Сама утопичность коммунизма воспринималась и воспринимается как попытка преодолеть человеческую ограниченность. Сам художник предпочитает употреблять для обозначения событий начала XX века именно это слово, наиболее точно отражающее суть времени, в котором смущенные души пытались обрести ясно видимый путь среди взбаламученного мира.
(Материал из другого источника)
-- ==== Sys2Proof/Tests/Slice0.lean ====
section
/-! SUPPORT. Tests of the model. Expected values are the spec's: the words are written from 30_encoding.md R100 to R108, the
results are those of 95_test_vectors.md or of the examples of 41 to 46, as each test says. -/

namespace Sys2Proof.Tests

-- The kernel evaluations run one after another, so that they do not share the memory.
set_option Elab.async false

open Sys2Proof Sys2Proof.Machine

/-! ### Helpers -/

/-- The state a step answers with, if it answers one. -/
def nextOf : Host.Outcome State Fault Refusal → Option State
  | .next t => some t
  | _ => none

/-- The refusal a step answers with. -/
def refusalOf : Host.Outcome State Fault Refusal → Option Refusal
  | .refused r => some r
  | _ => none

/-- The state after an instruction; the state before if it stops. -/
def after (i : Instr) (s : State) : State :=
  (nextOf (exec i s)).getD s

/-- The machine with another chip record. -/
def withChip (f : Chip → Chip) : State :=
  { State.reset with self := { State.reset.self with chip := f State.reset.self.chip } }

/-- The machine with an instance of another configuration, just reset. -/
def withConfig (f : Config → Config) : State :=
  { State.reset with self := Instance.afterReset (f testConfig) }

/-- A three-channel machine. -/
def onYm2203 : State :=
  withConfig fun g => { g with family := .ym2203 }

/-- A machine of two instances, turned to the first. -/
def twoInstances : State :=
  { State.reset with later := [Instance.afterReset { testConfig with family := .ym2203 }] }

/-- A host operation waiting on the instance operated on. -/
def waiting (s : State) (call : Call) : State :=
  s.withCall call

/-- An operator with the register fields of 95_test_vectors.md part 4: `ks = 0`, `ksrVal = 2`, `rr = 15`. -/
def operator (state : EgState) (volume : Nat) (ar d1r d2r : BitVec 5) (sl ssg : BitVec 4) : Operator :=
  { Operator.initial with
    ksrVal := 2, rr := 15, ar := ar, d1r := d1r, d2r := d2r, sl := sl, ssg := ssg, state := state, volume := volume
    key := state.pastRel }

/-- The machine with operator 1 of channel 0 replaced. -/
def withOperator (o : Operator) : State :=
  { State.reset with self := State.reset.self.updOp .ch0 .op1 fun _ => o }

/-! ### Well-formedness: an ill-formed term for each check -/

theorem test_wf_refuses_upper_channel :
    (Instr.tl .ch3 .op1 0).wf false true = false ∧ (Instr.fbAlgo .ch5 0).wf false true = false := by decide
theorem test_wf_refuses_missing_lfo :
    (Instr.lfoCtrl 0).wf true false = false ∧ (Instr.panAmsPms .ch0 0).wf true false = false := by decide
theorem test_wf_refuses_ignored_at_a_mapped_address : (Instr.ignored false 0xB4 0).wf true true = false := by decide
theorem test_wf_refuses_ignored_in_a_missing_bank : (Instr.ignored true 0x00 0).wf false true = false := by decide
theorem test_wf_refuses_empty_construction :
    (Instr.construct .ym2612 0 8000000 44100 true true).wf true true = false
      ∧ (Instr.construct .ym2612 1 0 44100 true true).wf true true = false
      ∧ (Instr.construct .ym2612 1 8000000 0 true true).wf true true = false := by decide
theorem test_wf_refuses_negative_count : (Instr.generate (-1) 100 0 []).wf true true = false := by decide
theorem test_wf_refuses_short_buffer : (Instr.generate 2 100 0 [0, 0, 0]).wf true true = false := by decide
theorem test_wf_refuses_port_4 :
    (Instr.readStatus 4).wf true true = false ∧ (Instr.readStatus (-1)).wf true true = false := by decide
theorem test_wf_refuses_restore_length :
    (Instr.restore (List.replicate 256 0)).wf true true = false := by decide +kernel

/-! ### Decoding: a word for every constructor, from the encodings of 30_encoding.md -/

/-- What a word decodes to on YM2612. -/
def word (w : CommandWord) : Option Instr :=
  match decodeCommand .ym2612 w with
  | .ok i => some i
  | .error _ => none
Не случайно среди прочих напастей упомянуто исчезновение тех, кто способен был бы создать и воплотить в красках и словах образ мира и донести его людям. Духовная слепота, порождающая смуты, — давнишнее заболевание человека, и потому образы смуты архетипичны. В обоих случаях пафос и конкретные мотивы оказываются созвучны неким глубинным пластам словесности, корневым образам мифологии. Трагедия смуты многомерна, и каждый увидит в ней то, что острее заденет его душу. Холодный ум экономиста-прагматика будет потрясен опустошительным развалом хозяйства. Культуролог содрогнется от масштабов гибели ценностей и от уровня одичания личности. Верующего повергнет в скорбь забвение всех заповедей. Эмигрантом или его потомком завладеет ностальгия. Человек традиции ощутит присутствие безжалостного времени испытующего раз за разом людей, так не склонных учиться на ошибках. Художник же, действительно переживающий «родовую судьбу» как собственную, и образам исторической трагедии придаст конкретный, личностный характер, спроецировав общенациональные потрясения на картину и смерти одного человека, одной семьи.
Десятилетием ранее он нашел первое решение в Убитом казаке. Острая композиция со срезанным горизонтом и абстрактной плоскостью-фоном, сдержанная гамма, арабески фигур — все может напомнить, например, Тореадора Э. Мане — так много здесь характерного для европейского искусства Новейшего времени поиска напряженной выразительности, соответствующей моменту. В поздней работе художник в гораздо большей степени уделяет внимание среде. Важным становится не только величественный по сути факт человеческой смерти, но и ситуация гибели казака. Бой забросил его в пустую балку, поросшую седеющей к осени травой, в стороне от боевых позиций и жилья, так что реальной стала для казака трагедия непогребенное. В годы смуты такой удел ждал многих, однако в картине важна не только фиксация этого факта, но и проступающая сквозь него метафора неприкаянности целого народа. Важен и мотив остановленного движения, оборванного полета всадника над степью, за которым видится излом судьбы всей огромной страны. Равно и мотив того последнего жеста, которым казак охватил родную землю-матушку. Эта безнадежная попытка удержаться на ней и удержать ее — символ трагической дилеммы, вставшей перед не принявшими новую власть казаками. Вместе с тем здесь и проявление родовой черты казачества, всегда уходившего на новые земли, им же ради расширения отечества и добытые, или пребывавшего и погибавшего в походах «на чужедальней» стороне.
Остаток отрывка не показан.